* [Work task] Please say how many lines below include the word "faulted", with nothing beyond the number.

Entries taken from a collection:
theorem witness_StepRunsTheDecodedCommand :
    running.cfg.Wf ∧ running.seq = .idle ∧ running.err = false ∧
    ({ running with inputs := [commandInput tiny .whole 0x70000000] } : State).inputs =
      .access .whole (.write (BitVec.ofNat 32 tiny.base) 4 0x70000000) :: [] ∧
    ({ running with inputs := [commandInput tiny .stepwise 0x70000000] } : State).inputs =
      .access .stepwise (.write (BitVec.ofNat 32 tiny.base) 4 0x70000000) :: [] ∧
    decode 0x70000000 = .command .fpstop :=
  ⟨test_wf_tiny, by decide⟩

theorem witness_FetchWordRunsNext :
    State.reset.cfg.Wf ∧ State.reset.seq = .idle ∧ State.reset.err = false ∧
    decodeTableWord 32 0x38000041 = some (.glyph .top 0x41) :=
  ⟨test_wf_board, by decide⟩

theorem witness_HostIsStalled :
    midGlyph.seq ≠ .idle ∧ agentNext midGlyph.inputs = false ∧ ∃ t, step midGlyph = .next t :=
  ⟨by decide, by decide, ⟨_, rfl⟩⟩

/-- The last byte of the window, and the byte after it. -/
theorem witness_HostStore :
    running.seq = .idle ∧ ({ running with inputs := [.store 0x40000040 7] } : State).inputs = .store 0x40000040 7 :: [] ∧
    InWindow running.cfg 0x4000003F ∧ ¬ InWindow running.cfg 0x40000040 := by decide

theorem witness_FaultIsTerminal :
    let s : State := { faulted with inputs := [commandInput tiny .whole 0x60000000] }
    s.err = true ∧ s.seq = .idle ∧ resetNext s.inputs = false ∧ (∀ a b rest, s.inputs ≠ .store a b :: rest) ∧
    ∃ t, step s = .next t :=
  ⟨by decide, by decide, by decide, fun a b rest h => by simp [commandInput] at h,
    ⟨_, rfl⟩⟩

/-- Reset inside a held FPWAIT and inside a GLYPH part way. -/
theorem witness_ResetGivesResetValues :
    (¬ (held.seq = .waiting ∧ held.delay.toNat ≤ held.tick.toNat) ∧
      ({ held with inputs := [.reset] } : State).inputs = .reset :: []) ∧
    ¬ (midGlyph.seq = .waiting ∧ midGlyph.delay.toNat ≤ midGlyph.tick.toNat) := by decide

theorem witness_InvariantHoldsAtReset : board.Wf := test_wf_board

theorem witness_EveryStepKeepsTheInvariant :
    midGlyph.Inv ∧ held.Inv ∧ faulted.Inv ∧ (∃ t, step midGlyph = .next t) ∧ ∃ t, step held = .next t :=
  ⟨by decide +kernel, by decide +kernel, by decide +kernel, ⟨_, rfl⟩,
    ⟨_, rfl⟩⟩

theorem witness_CommandsWriteOnlyTheirState :
    (∃ t, exec .nop running = .next t) ∧ (∃ t, exec (.fprate 9) running = .next t) ∧ ∃ t, exec .fpwait running = .next t :=
  ⟨⟨_, rfl⟩, ⟨_, rfl⟩, ⟨_, rfl⟩⟩

theorem witness_CommandsWriteOnlyTheFramebuffer :
    running.cfg.Wf ∧ running.Placed .top ∧
    ∃ t, exec (.pxput .top 0 0) running = .next t ∧ decide (t.readByte 21 ≠ running.readByte 21) = true :=
  ⟨test_wf_tiny, by decide,
    ⟨_, rfl, by decide⟩⟩

theorem witness_BlockNeverReadsMemory :
    (∃ t, step midGlyph = .next t) ∧ step { held with run := false } = .fault .stuckWait ∧
    refusalOf (step { running with inputs := [.store 0x40000000 1] }) = some .accessWidth :=
  ⟨⟨_, rfl⟩, rfl, by decide +kernel⟩

theorem witness_ParametersNeverChange : ∃ t, step midGlyph = .next t := ⟨_, rfl⟩

theorem witness_DrawGlyphSequence :
    State.reset.cfg.Wf ∧ State.reset.seq = .idle ∧ State.reset.err = false ∧
    ({ State.reset with inputs := drawGlyph board .stepwise .top 392 232 7 0x41 } : State).inputs =
      drawGlyph State.reset.cfg .stepwise .top 392 232 7 0x41 ++ [] :=
  ⟨test_wf_board, by decide⟩

/-- A glyph one pixel too low, and one whose coordinate does not fit POSY. -/
theorem witness_OffscreenGlyph :
    State.reset.cfg.Wf ∧ State.reset.seq = .idle ∧ State.reset.err = false ∧
    (∀ p ∈ ([⟨0x41, 392, 233⟩, ⟨0x41, 0, 2 ^ 40⟩] : List Placement),
      ({ State.reset with inputs := placementInputs board .whole .top 7 p } : State).inputs =
        placementInputs State.reset.cfg .whole .top 7 p ++ [] ∧
      ¬ (p.x + 8 ≤ State.reset.cfg.width .top ∧ p.y + 8 ≤ State.reset.cfg.height .top)) := by
  refine ⟨test_wf_board, rfl, rfl, fun p hp => ⟨rfl, ?_⟩⟩
  simp only [List.mem_cons, List.not_mem_nil, or_false] at hp
  rcases hp with rfl | rfl <;> decide

theorem witness_TwoNewlines : 400 ≤ board.width .top := by decide

/-- V54: five usable columns. -/
theorem witness_LongTextWraps :
    0 < board.spacingX ∧ (∀ b ∈ ([0x41, 0x42, 0x43, 0x44, 0x45] : List Byte), b ≠ 0x0A ∧ b ≠ 0x09) ∧
    (0x46 : Byte) ≠ 0x0A ∧ (0x46 : Byte) ≠ 0x09 ∧
    ([0x41, 0x42, 0x43, 0x44, 0x45] : List Byte).length = (board.width .top - 360) / board.spacingX := by decide

theorem witness_FormattedExample : 3 ≤ ({ board with formatMax := 3 } : Config).formatMax := by decide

* [Solution to this problem] 2